━━ ENTRIES SHOWN ━━

-- ==== Sys2Proof/Laws/Link.lean ====
section
/-! SUPPORT. The notice queue and the reply list (R182, R183): their lengths under the operations that write them. -/

set_option Elab.async false

namespace Sys2Proof.Machine

/-- A notice inserted makes the queue one longer. -/
theorem insertNotice_length (n : Notice) : ∀ q : List Notice, (insertNotice n q).length = q.length + 1
  | [] => rfl
  | m :: ms => by
    unfold insertNotice
    split
    · rfl
    · simp [insertNotice_length n ms]

/-- R183: placing a notice keeps the queue within 32. -/
theorem Link.place_notices_le (l : Link) (n : Notice) (h : l.notices.length ≤ 32) : (l.place n).notices.length ≤ 32 := by
  unfold Link.place
  split
  · simpa using h
  · split
    · exact h
    · simp only [insertNotice_length]; omega

/-- Placing a notice writes the queue and the LOST mark only. -/
theorem Link.place_eq (l : Link) (n : Notice) :
    l.place n = { l with notices := (l.place n).notices, lost := (l.place n).lost } := by
  unfold Link.place
  split
  · rfl
  · split <;> rfl

@[simp] theorem Link.place_places (l : Link) (n : Notice) : (l.place n).places = l.places := by
  rw [Link.place_eq]; rfl

@[simp] theorem Link.place_part (l : Link) (n : Notice) : (l.place n).part = l.part := by
  rw [Link.place_eq]

@[simp] theorem Link.place_replies (l : Link) (n : Notice) : (l.place n).replies = l.replies := by
  rw [Link.place_eq]

@[simp] theorem Link.place_reserved (l : Link) (n : Notice) : (l.place n).reserved = l.reserved := by
  rw [Link.place_eq]

@[simp] theorem Link.place_assembler (l : Link) (n : Notice) : (l.place n).assembler = l.assembler := by
  rw [Link.place_eq]

@[simp] theorem Link.place_straps (l : Link) (n : Notice) : (l.place n).straps = l.straps := by
  rw [Link.place_eq]

@[simp] theorem Link.place_sending (l : Link) (n : Notice) : (l.place n).sending = l.sending := by
  rw [Link.place_eq]

/-- The transmitter's choice writes the message in it and the notice queue only. -/
theorem Link.pump_eq (l : Link) (r : Option CardRecord) :
    l.pump r = { l with sending := (l.pump r).sending, notices := (l.pump r).notices } := by
  unfold Link.pump
  split
  · rfl
  · split
    · rfl
    · split <;> rfl

@[simp] theorem Link.pump_places (l : Link) (r : Option CardRecord) : (l.pump r).places = l.places := by
  rw [Link.pump_eq]; rfl

@[simp] theorem Link.pump_part (l : Link) (r : Option CardRecord) : (l.pump r).part = l.part := by
  rw [Link.pump_eq]

@[simp] theorem Link.pump_replies (l : Link) (r : Option CardRecord) : (l.pump r).replies = l.replies := by
  rw [Link.pump_eq]

@[simp] theorem Link.pump_reserved (l : Link) (r : Option CardRecord) : (l.pump r).reserved = l.reserved := by
  rw [Link.pump_eq]

@[simp] theorem Link.pump_assembler (l : Link) (r : Option CardRecord) : (l.pump r).assembler = l.assembler := by
  rw [Link.pump_eq]

@[simp] theorem Link.pump_lost (l : Link) (r : Option CardRecord) : (l.pump r).lost = l.lost := by
  rw [Link.pump_eq]

@[simp] theorem Link.pump_straps (l : Link) (r : Option CardRecord) : (l.pump r).straps = l.straps := by
  rw [Link.pump_eq]

/-- The transmitter's choice never makes the queue longer. -/
theorem Link.pump_notices_le (l : Link) (r : Option CardRecord) : (l.pump r).notices.length ≤ l.notices.length := by
  unfold Link.pump
  split
  · exact Nat.le_refl _
  · split
    · exact Nat.le_refl _
    · split
      · rename_i h; simp [h]
      · exact Nat.le_refl _

/-- R182: with the part RUNNING, no message held and a place free, a command is handed to its owner. -/
theorem arrive_taken (s : State) (tag : Byte) (c : HostCommand) (hh : s.link.assembler.held = none)
    (hp : s.link.places < replyPlaces) : s.arrive tag c = s.takeCommand tag c := by
  unfold State.arrive
  rw [hh]
  simp [hp]

/-- R182: a command that needs the part RUNNING is carried out by its rule while it is. -/
theorem whenRunning_running (s : State) (f : State → Taken) (h : s.link.part = .running) : s.whenRunning f = f s := by
  simp [State.whenRunning, h]

/-- R182: a command that needs the part RUNNING is refused NO_CONFIG while it is not, and nothing is done. -/
theorem whenRunning_not_running (s : State) (f : State → Taken) (h : s.link.part ≠ .running) :
    s.whenRunning f = (s, some (.refused .noConfig)) := by
  simp [State.whenRunning, h, State.refuse]

end Sys2Proof.Machine
end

━━━

# ASSIGNMENT:
From the very first line of the records down to the line with "within 32. -/", please write out each line exactly, including both ends and no other lines.

# OUTPUT FOR THIS EXERCISE:
-- ==== Sys2Proof/Laws/Link.lean ====
section
/-! SUPPORT. The notice queue and the reply list (R182, R183): their lengths under the operations that write them. -/

set_option Elab.async false

namespace Sys2Proof.Machine

/-- A notice inserted makes the queue one longer. -/
theorem insertNotice_length (n : Notice) : ∀ q : List Notice, (insertNotice n q).length = q.length + 1
  | [] => rfl
  | m :: ms => by
    unfold insertNotice
    split
    · rfl
    · simp [insertNotice_length n ms]

/-- R183: placing a notice keeps the queue within 32. -/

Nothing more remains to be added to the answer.